Task
Copy the entries exactly, through the "exact h_l18" line.

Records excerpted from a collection
┏━━

theorem execEngineSliceLine_moves {n : Engine} {failure : BitVec 8} {parity : List (BitVec 16 × BitVec 32)} {s : State} : MovesO [.fresh, .objs, .flt, .bbx, .sne, .fsq] s (execEngineSliceLine n failure parity s) := by
  delta execEngineSliceLine
  split
  · exact .next .refl
  · extract_lets l1 l2 l3 l4 l5 l6 l7 l8 l9 l10 l11 l12 l13 l14 l15 l16 l17 l18
    have h_l1 : Moves [.fresh, .objs, .flt, .bbx, .sne, .fsq] s l1 := by
      unfold l1
      exact .after State.modEngine_moves .refl
    have h_l13 : Moves [.fresh, .objs, .flt, .bbx, .sne, .fsq] s l13 := by
      unfold l13
      exact .after State.dropEdges_moves h_l1
    have h_l16 : Moves [.fresh, .objs, .flt, .bbx, .sne, .fsq] s l16 := by
      unfold l16
      exact .sne h_l13
    have h_l17 : Moves [.fresh, .objs, .flt, .bbx, .sne, .fsq] s l17 := by
      unfold l17
      refine .after State.addNum_moves (.after State.addNum_moves ?_)
      exact h_l16
    have h_l18 : Moves [.fresh, .objs, .flt, .bbx, .sne, .fsq] s l18 := by
      unfold l18
      refine .forEach ?_ fun i19 t20 h_t20 => ?_
      · exact h_l17
      · refine .after State.raise_moves (.after State.bump_moves ?_)
        exact h_t20
    refine .ite ?_ ?_
    · refine .next (.after State.failSlice_moves ?_)
      exact .refl
    · refine .next (.after State.markSlice_moves ?_)
      exact h_l18

theorem execEngineSliceTimeout_moves {n : Engine} {s : State} : MovesO [.fresh, .objs, .flt, .bbx, .sne, .fsq] s (execEngineSliceTimeout n s) := by
  delta execEngineSliceTimeout
  split
  · exact .next .refl
  · refine .next (.after State.failSlice_moves ?_)
    exact .refl

theorem execLinePreparation_moves {b : Bar} {s : State} : MovesO [.fresh, .sent, .objs, .flt, .bbx, .wilwa, .mem, .dram, .sne, .fsq, .hlk, .hdg, .mir] s (execLinePreparation b s) := by
  delta execLinePreparation
  extract_lets l1 l2 l3 l4 l5
  have h_l4 : Moves [.fresh, .sent, .objs, .flt, .bbx, .wilwa, .mem, .dram, .sne, .fsq, .hlk, .hdg, .mir] s l4 := by
    unfold l4
    exact .after State.takeUpBar_moves .refl
  have h_l5 : Moves [.fresh, .sent, .objs, .flt, .bbx, .wilwa, .mem, .dram, .sne, .fsq, .hlk, .hdg, .mir] s l5 := by
    unfold l5
    exact .after State.prepareLine_moves h_l4
  refine .ite ?_ ?_
  · exact .next .refl
  · split
    · refine .next (.after State.placeLine_moves ?_)
      exact .after State.modBar_moves h_l5
    · exact .next h_l5

theorem execTokenEmission_moves {l : Lane} {s : State} : MovesO [.fresh, .sent, .objs, .flt, .bbx, .wilwa, .mem, .dram, .fsq, .hlk, .hdg] s (execTokenEmission l s) := by
  delta execTokenEmission
  split
  · exact .next .refl
  · refine .next (.ite ?_ ?_)
    · exact .after State.emitToken_moves .refl
    · exact .refl

theorem execOverspeedEpisodeEnd_moves {b : Bar} {s : State} : MovesO [.objs, .flt, .bbx, .fsq] s (execOverspeedEpisodeEnd b s) := by
  delta execOverspeedEpisodeEnd
  extract_lets l1
  refine .next (.ite ?_ ?_)
  · refine .after State.modBar_moves (.after State.raise_moves ?_)
    exact .refl
  · exact .refl

theorem execLateEpisodeEnd_moves {b : Bar} {s : State} : MovesO [.fsq] s (execLateEpisodeEnd b s) := by
  delta execLateEpisodeEnd
  refine .next (.ite ?_ ?_)
  · exact .after State.modBar_moves .refl
  · exact .refl

theorem execFireEnFall_moves {s : State} : MovesO [.objs, .flt, .bbx, .fsq, .fireEn] s (execFireEnFall s) := by
  delta execFireEnFall
  refine .ite (.next .refl) ?_
  refine .next (.ite ?_ ?_)
  · refine .fsq (.after State.raise_moves ?_)
    exact .plain (u := s) .refl (fun p h => by cases p <;> first | exact absurd (by decide) h | rfl)
  · exact .plain (u := s) .refl (fun p h => by cases p <;> first | exact absurd (by decide) h | rfl)

theorem execFireEnRise_moves {s : State} : MovesO [.objs, .flt, .bbx, .fsq, .fireEn] s (execFireEnRise s) := by
  delta execFireEnRise
  refine .ite (.next .refl) ?_
  refine .next (.ite ?_ ?_)
  · refine .fsq (.after State.raise_moves ?_)
    exact .plain (u := s) .refl (fun p h => by cases p <;> first | exact absurd (by decide) h | rfl)
  · exact .plain (u := s) .refl (fun p h => by cases p <;> first | exact absurd (by decide) h | rfl)
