-- ==== Sys2Proof/Laws/FramesPair.lean ====
section
/-! SUPPORT. Frames: what the functions of the mirrored pair, block resets, the record store and the state requests may change, one lemma a function. -/

set_option Elab.async false

namespace Sys2Proof.Machine

set_option maxRecDepth 4000
variable {ps qs : List StatePart} {t u v : State}

theorem State.adoptChan_moves {s : State} {n : Nat} {d : Int} : Moves [.pos] s (State.adoptChan s n d) := by
  delta State.adoptChan
  exact .after State.modPch_moves .refl

theorem State.adoptBar_moves {s : State} {b : Nat} {i : Nat} {d : Int} : Moves [.fet, .lcg, .sne, .fsq] s (State.adoptBar s b i d) := by
  delta State.adoptBar
  extract_lets l1 l2
  have h_l2 : ∀ a1, Moves [.fet, .lcg, .sne, .fsq] s a1 → Moves [.fet, .lcg, .sne, .fsq] s (l2 a1) := by
    intro a1 h_a1
    unfold l2
    extract_lets l3 l4 l5
    have h_l4 : Moves [.fet, .lcg, .sne, .fsq] s l4 := by
      unfold l4
      refine .after State.modBar_moves (.after State.dropFrom_moves ?_)
      exact h_a1
    exact .after State.modJob_moves h_l4
  split
  · exact .after State.modLcg_moves .refl
  · exact .after State.modLcg_moves .refl
  · refine h_l2 _ (.after State.modLcg_moves ?_)
    exact .refl
  · refine h_l2 _ (.after State.modBar_moves ?_)
    exact .refl
  · refine h_l2 _ (.after State.modBar_moves ?_)
    exact .refl

theorem State.modMir_moves {s : State} {f : Mir → Mir} : Moves [.mir] s (State.modMir s f) := by
  delta State.modMir
  exact .mir .refl

theorem State.adopt_moves {s : State} {own : StateBlock} {blk : StateBlock} : Moves [.objs, .flt, .bbx, .fet, .pos, .lcg, .sne, .fsq, .mir] s (State.adopt s own blk) := by
  delta State.adopt
  extract_lets l1 l2
  have h_l2 : Moves [.objs, .flt, .bbx, .fet, .pos, .lcg, .sne, .fsq, .mir] s l2 := by
    unfold l2
    refine .forEach ?_ fun i3 t4 h_t4 => ?_
    · exact .refl
    · extract_lets l5 l6 l7 l8 l9 l10
      have h_l8 : Moves [.objs, .flt, .bbx, .fet, .pos, .lcg, .sne, .fsq, .mir] s l8 := by
        unfold l8
        refine .ite ?_ ?_
        · exact .after State.raise_moves h_t4
        · exact h_t4
      have h_l9 : Moves [.objs, .flt, .bbx, .fet, .pos, .lcg, .sne, .fsq, .mir] s l9 := by
        unfold l9
        refine .ite ?_ ?_
        · exact .after State.raise_moves h_l8
        · exact h_l8
      have h_l10 : Moves [.objs, .flt, .bbx, .fet, .pos, .lcg, .sne, .fsq, .mir] s l10 := by
        unfold l10
        refine .ite ?_ ?_
        · exact .after State.adoptChan_moves h_l9
        · exact .after State.adoptBar_moves h_l9
      refine .ite ?_ ?_
      · exact h_l9
      · refine .after State.bump_moves (.after State.modMir_moves ?_)
        exact h_l10
  exact .after State.modMir_moves h_l2

theorem State.enterStandby_moves {s : State} : Moves [.fresh, .sent, .objs, .pwr, .flt, .bbx, .wilwa, .rin, .fet, .mem, .dram, .lcg, .sne, .fsq, .hlk, .hdg, .che, .mir] s (State.enterStandby s) := by
  delta State.enterStandby
  refine .after State.enter_moves (.after State.lanesStandby_moves ?_)
  refine .after State.clearBars_moves (.after State.settleChange_moves ?_)
  exact .refl

theorem State.startConfigured_moves {s : State} : Moves [.fresh, .objs, .pwr, .mem, .hlk] s (State.startConfigured s) := by
  delta State.startConfigured
  extract_lets l1 l2
  have h_l1 : Moves [.fresh, .objs, .pwr, .mem, .hlk] s l1 := by
    unfold l1
    exact .after State.beginRequest_moves .refl
  have h_l2 : Moves [.fresh, .objs, .pwr, .mem, .hlk] s l2 := by
    unfold l2
    refine .forEach ?_ fun i3 t4 h_t4 => ?_
    · exact h_l1
    · exact .after State.trainForConfigured_moves h_t4
  refine .forEach ?_ fun i5 t6 h_t6 => ?_
  · exact h_l2
  · exact .after State.trainLane_moves h_t6

theorem State.stopForConfigured_moves {s : State} : Moves [.fresh, .sent, .objs, .pwr, .flt, .bbx, .wilwa, .rin, .fet, .mem, .dram, .lcg, .sne, .fsq, .hlk, .hdg, .vis, .che, .mir] s (State.stopForConfigured s) := by
  delta State.stopForConfigured
  extract_lets l1
  have h_l1 : Moves [.fresh, .sent, .objs, .pwr, .flt, .bbx, .wilwa, .rin, .fet, .mem, .dram, .lcg, .sne, .fsq, .hlk, .hdg, .vis, .che, .mir] s l1 := by
    unfold l1
    exact .after State.beginRequest_moves .refl
  refine .ite ?_ ?_
  · refine .after State.endRequest_moves (.after State.enterConfigured_moves ?_)
    exact h_l1
  · refine .after State.stopsDone_moves ?_
    refine .forRange ?_ fun i2 t3 h_t3 => ?_
    · exact h_l1
    · exact .after State.stopBegin_moves h_t3

theorem State.startHeld_moves {s : State} : Moves [.fresh, .sent, .objs, .pwr, .flt, .bbx, .wilwa, .rin, .fet, .mem, .dram, .lcg, .sne, .fsq, .hlk, .hdg, .vis, .che, .mir] s (State.startHeld s) := by
  delta State.startHeld
  extract_lets l1 l2
  have h_l1 : Moves [.fresh, .sent, .objs, .pwr, .flt, .bbx, .wilwa, .rin, .fet, .mem, .dram, .lcg, .sne, .fsq, .hlk, .hdg, .vis, .che, .mir] s l1 := by
    unfold l1
    refine .after State.enter_moves (.after State.beginRequest_moves ?_)
    exact .refl
  have h_l2 : Moves [.fresh, .sent, .objs, .pwr, .flt, .bbx, .wilwa, .rin, .fet, .mem, .dram, .lcg, .sne, .fsq, .hlk, .hdg, .vis, .che, .mir] s l2 := by
    unfold l2
    refine .forRange ?_ fun i3 t4 h_t4 => ?_
    · exact h_l1
    · extract_lets l5
      have h_l5 : Moves [.fresh, .sent, .objs, .pwr, .flt, .bbx, .wilwa, .rin, .fet, .mem, .dram, .lcg, .sne, .fsq, .hlk, .hdg, .vis, .che, .mir] s l5 := by
        unfold l5
        exact .after State.stopBegin_moves h_t4
      refine .ite ?_ ?_
      · exact h_l5
      · exact .after State.barIdle_moves h_l5
  exact .after State.stopsDone_moves h_l2

theorem State.withRelease_moves {s : State} {f : State → State} (k : Moves ps s u) (hf : ∀ t, Moves ps s t → Moves ps s (f t))
    (hp : ∀ p ∈ [StatePart.sent, .hlk], p ∈ ps := by decide) :
    Moves ps s (State.withRelease u f) := by
  delta State.withRelease
  refine .forRange (hf _ k) fun l t h => ?_
  exact .ite (.after State.sendRelease_moves h hp) h

theorem State.enterFrozen_moves {s : State} : Moves [.fresh, .sent, .objs, .pwr, .flt, .bbx, .wilwa, .mem, .dram, .fsq, .hlk, .hdg, .mir] s (State.enterFrozen s) := by
  delta State.enterFrozen
  extract_lets l1 l2
  have h_l1 : Moves [.fresh, .sent, .objs, .pwr, .flt, .bbx, .wilwa, .mem, .dram, .fsq, .hlk, .hdg, .mir] s l1 := by
    unfold l1
    refine .after State.measAbandon_moves (.after State.abandonRequest_moves ?_)
    exact .after State.abandonTraining_moves .refl
  have h_l2 : Moves [.fresh, .sent, .objs, .pwr, .flt, .bbx, .wilwa, .mem, .dram, .fsq, .hlk, .hdg, .mir] s l2 := by
    unfold l2
    refine State.withRelease_moves ?_ fun t3 h_t3 => ?_
    · exact h_l1
    · exact .after State.enter_moves h_t3
  exact .after State.stopFiring_moves h_l2

theorem State.stateRequest_moves {s : State} {v : Nat} : MovesE [.fresh, .sent, .objs, .pwr, .flt, .bbx, .wilwa, .rin, .fet, .mem, .dram, .lcg, .sne, .fsq, .hlk, .hdg, .vis, .che, .mir] s (State.stateRequest s v) := by
  delta State.stateRequest
  extract_lets l1 l2
  have h_l1 : ∀ a1, Moves [.fresh, .sent, .objs, .pwr, .flt, .bbx, .wilwa, .rin, .fet, .mem, .dram, .lcg, .sne, .fsq, .hlk, .hdg, .vis, .che, .mir] s (l1 a1) := by
    intro a1
    unfold l1
    exact .after State.measAbandon_moves .refl
  have h_l2 : MovesE [.fresh, .sent, .objs, .pwr, .flt, .bbx, .wilwa, .rin, .fet, .mem, .dram, .lcg, .sne, .fsq, .hlk, .hdg, .vis, .che, .mir] s l2 := by
    unfold l2
    exact .error
  refine .ite ?_ ?_
  · exact .error
  · split
    · refine .ok (.after State.endRequest_moves ?_)
      refine .after State.enterStandby_moves (.after State.beginRequest_moves ?_)
      refine h_l1 _
    · refine .ok (.after State.endRequest_moves ?_)
      refine .after State.enterStandby_moves (.after State.beginRequest_moves ?_)
      refine h_l1 _
    · split
      · exact .error
      · refine .ok (.after State.startConfigured_moves ?_)
        refine h_l1 _
    · refine .ok (.after State.stopForConfigured_moves ?_)
      refine h_l1 _
    · refine .ok (.after State.stopForConfigured_moves ?_)
      refine h_l1 _
    · refine .ok (.after State.stopForConfigured_moves ?_)
      refine h_l1 _
    · split
      · exact .error
      · refine .ok (.after State.endRequest_moves ?_)
        refine .after State.enterArmed_moves (.after State.beginRequest_moves ?_)
        refine h_l1 _
    · refine .ok (.after State.beginRequest_moves ?_)
      refine .after State.lanesResume_moves (h_l1 _)
    · refine .ok (.after State.startHeld_moves ?_)
      refine h_l1 _
    · refine .ok (.after State.startHeld_moves ?_)
      refine h_l1 _
    · refine .ok (.after State.endRequest_moves ?_)
      refine .after State.enterFrozen_moves (.after State.beginRequest_moves ?_)
      refine h_l1 _
    · refine .ok (.after State.endRequest_moves ?_)
      refine .after State.enterFrozen_moves (.after State.beginRequest_moves ?_)
      refine h_l1 _
    · refine .ok (.after State.endRequest_moves ?_)
      refine .after State.enterFrozen_moves (.after State.beginRequest_moves ?_)
      refine h_l1 _
    · refine .ok (.after State.endRequest_moves ?_)
      refine .after State.enterFrozen_moves (.after State.beginRequest_moves ?_)
      refine h_l1 _
    · exact h_l2

theorem State.showBolt_moves {s : State} {b : Block} {on : Bool} : Moves [.objs] s (State.showBolt s b on) := by
  delta State.showBolt
  split
  · extract_lets l1
    exact .after State.setNum_moves .refl
  · exact .refl

theorem State.barRestart_moves {s : State} {b : Nat} : Moves [.fresh, .sent, .objs, .flt, .bbx, .wilwa, .fet, .mem, .dram, .lcg, .sne, .fsq, .hlk, .hdg] s (State.barRestart s b) := by
  delta State.barRestart
  extract_lets l1 l2
  refine .ite ?_ ?_
  · exact .after State.waitForMark_moves .refl
  · exact .refl

theorem State.engineReset_moves {s : State} {n : Nat} {byHost : Bool} {cause : Nat} : Moves [.fresh, .objs, .flt, .bbx, .sne, .fsq] s (State.engineReset s n byHost cause) := by
  delta State.engineReset
  extract_lets l1 l2
  have h_l2 : Moves [.fresh, .objs, .flt, .bbx, .sne, .fsq] s l2 := by
    unfold l2
    exact .after State.engineOut_moves .refl
  refine .ite ?_ ?_
  · exact .refl
  · refine .ite ?_ ?_
    · split
      · rename_i x3 x4 x5 x6
        have h_x5 : Moves [.fresh, .objs, .flt, .bbx, .sne, .fsq] s x5 := by
          refine MovesP.of_eq x6 (.after State.freeBytes_moves ?_)
          exact h_l2
        exact .after State.raise_moves h_x5
    · exact h_l2

theorem State.laneSilent_moves {s : State} {l : Nat} : Moves [.fresh, .sent, .objs, .flt, .bbx, .wilwa, .mem, .dram, .fsq, .hlk, .hdg] s (State.laneSilent s l) := by
  delta State.laneSilent
  extract_lets l1 l2 l3
  have h_l2 : Moves [.fresh, .sent, .objs, .flt, .bbx, .wilwa, .mem, .dram, .fsq, .hlk, .hdg] s l2 := by
    unfold l2
    refine .after State.modLane_moves (.after State.laneUnlock_moves ?_)
    exact .refl
  have h_l3 : Moves [.fresh, .sent, .objs, .flt, .bbx, .wilwa, .mem, .dram, .fsq, .hlk, .hdg] s l3 := by
    unfold l3
    exact .after State.measLaneLost_moves h_l2
  refine .forEach ?_ fun i4 t5 h_t5 => ?_
  · exact h_l3
  · exact .after State.laneDone_moves h_t5

theorem State.mirLink_moves {s : State} : Moves [.mir] s (State.mirLink s) := by
  delta State.mirLink
  refine .ite ?_ ?_
  · exact .after State.modMir_moves .refl
  · exact .refl

theorem State.mirBlockReset_moves {s : State} : Moves [.mir] s (State.mirBlockReset s) := by
  delta State.mirBlockReset
  extract_lets l1
  refine .after State.mirLink_moves (.mir ?_)
  exact .refl

theorem State.blockReset_moves {s : State} {b : Block} {byHost : Bool} {cause : Nat} : Moves [.fresh, .sent, .objs, .pwr, .flt, .bbx, .wilwa, .rin, .fet, .mem, .dram, .pos, .lcg, .cmp, .sne, .fsq, .hlk, .hdg, .vis, .che, .mir] s (State.blockReset s b byHost cause) := by
  delta State.blockReset
  extract_lets l1 l2 l3 l4 l5 l6 l7 l8 l9 l10 l11 l12 l13
  have h_l1 : Moves [.fresh, .sent, .objs, .pwr, .flt, .bbx, .wilwa, .rin, .fet, .mem, .dram, .pos, .lcg, .cmp, .sne, .fsq, .hlk, .hdg, .vis, .che, .mir] s l1 := by
    unfold l1
    refine .forEach ?_ fun i14 t15 h_t15 => ?_
    · exact .refl
    · exact .after State.showBolt_moves h_t15
  have h_l2 : Moves [.fresh, .sent, .objs, .pwr, .flt, .bbx, .wilwa, .rin, .fet, .mem, .dram, .pos, .lcg, .cmp, .sne, .fsq, .hlk, .hdg, .vis, .che, .mir] s l2 := by
    unfold l2
    exact .after State.modPwr_moves h_l1
  have h_l5 : Moves [.fresh, .sent, .objs, .pwr, .flt, .bbx, .wilwa, .rin, .fet, .mem, .dram, .pos, .lcg, .cmp, .sne, .fsq, .hlk, .hdg, .vis, .che, .mir] s l5 := by
    unfold l5
    refine .forEach ?_ fun i16 t17 h_t17 => ?_
    · exact h_l2
    · refine .after State.modLcg_moves (.after State.barRestart_moves ?_)
      exact h_t17
  have h_l8 : Moves [.fresh, .sent, .objs, .pwr, .flt, .bbx, .wilwa, .rin, .fet, .mem, .dram, .pos, .lcg, .cmp, .sne, .fsq, .hlk, .hdg, .vis, .che, .mir] s l8 := by
    unfold l8
    refine .forRange ?_ fun i18 t19 h_t19 => ?_
    · exact h_l2
    · exact .after State.barRestart_moves h_t19
  have h_l10 : Moves [.fresh, .sent, .objs, .pwr, .flt, .bbx, .wilwa, .rin, .fet, .mem, .dram, .pos, .lcg, .cmp, .sne, .fsq, .hlk, .hdg, .vis, .che, .mir] s l10 := by
    unfold l10
    exact .after State.measAbandon_moves h_l2
  have h_l13 : Moves [.fresh, .sent, .objs, .pwr, .flt, .bbx, .wilwa, .rin, .fet, .mem, .dram, .pos, .lcg, .cmp, .sne, .fsq, .hlk, .hdg, .vis, .che, .mir] s l13 := by
    unfold l13
    split
    · exact .after State.rinBlockReset_moves h_l2
    · refine .forEach ?_ fun i20 t21 h_t21 => ?_
      · exact h_l2
      · exact .after State.chanBlockReset_moves h_t21
    · refine .forRange ?_ fun i22 t23 h_t23 => ?_
      · exact h_l2
      · exact .after State.barRestart_moves h_t23
    · refine .forEach ?_ fun i24 t25 h_t25 => ?_
      · exact h_l2
      · refine .after State.modPch_moves ?_
        refine .forEach ?_ fun i26 t27 h_t27 => ?_
        · exact h_t25
        · exact .after State.barRestart_moves h_t27
    · refine .forEach ?_ fun i28 t29 h_t29 => ?_
      · exact h_l5
      · exact .after State.modUnit_moves h_t29
    · refine .forEach ?_ fun i30 t31 h_t31 => ?_
      · exact h_l2
      · exact .after State.engineReset_moves h_t31
    · exact .che h_l2
    · refine .forRange ?_ fun i32 t33 h_t33 => ?_
      · exact h_l8
      · exact .after State.modBar_moves h_t33
    · refine .forEach ?_ fun i34 t35 h_t35 => ?_
      · exact h_l2
      · refine .ite ?_ ?_
        · exact h_t35
        · refine .after State.modLane_moves (.after State.laneSilent_moves ?_)
          exact h_t35
    · exact .hdg h_l10
    · refine .forEach ?_ fun i36 t37 h_t37 => ?_
      · exact h_l2
      · exact .after State.camReset_moves h_t37
    · exact .vis h_l2
    · exact .fsq h_l2
    · refine State.withRelease_moves ?_ fun t38 h_t38 => ?_
      · exact h_l2
      · exact .after State.mirBlockReset_moves h_t38
    · exact h_l2
  refine .after State.delaysChanged_moves (.after State.clearObjs_moves ?_)
  exact h_l13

┗━━

Expected output
theorem execEngineSliceLine_moves {n : Engine} {failure : BitVec 8} {parity : List (BitVec 16 × BitVec 32)} {s : State} : MovesO [.fresh, .objs, .flt, .bbx, .sne, .fsq] s (execEngineSliceLine n failure parity s) := by
  delta execEngineSliceLine
  split
  · exact .next .refl
  · extract_lets l1 l2 l3 l4 l5 l6 l7 l8 l9 l10 l11 l12 l13 l14 l15 l16 l17 l18
    have h_l1 : Moves [.fresh, .objs, .flt, .bbx, .sne, .fsq] s l1 := by
      unfold l1
      exact .after State.modEngine_moves .refl
    have h_l13 : Moves [.fresh, .objs, .flt, .bbx, .sne, .fsq] s l13 := by
      unfold l13
      exact .after State.dropEdges_moves h_l1
    have h_l16 : Moves [.fresh, .objs, .flt, .bbx, .sne, .fsq] s l16 := by
      unfold l16
      exact .sne h_l13
    have h_l17 : Moves [.fresh, .objs, .flt, .bbx, .sne, .fsq] s l17 := by
      unfold l17
      refine .after State.addNum_moves (.after State.addNum_moves ?_)
      exact h_l16
    have h_l18 : Moves [.fresh, .objs, .flt, .bbx, .sne, .fsq] s l18 := by
      unfold l18
      refine .forEach ?_ fun i19 t20 h_t20 => ?_
      · exact h_l17
      · refine .after State.raise_moves (.after State.bump_moves ?_)
        exact h_t20
    refine .ite ?_ ?_
    · refine .next (.after State.failSlice_moves ?_)
      exact .refl
    · refine .next (.after State.markSlice_moves ?_)
      exact h_l18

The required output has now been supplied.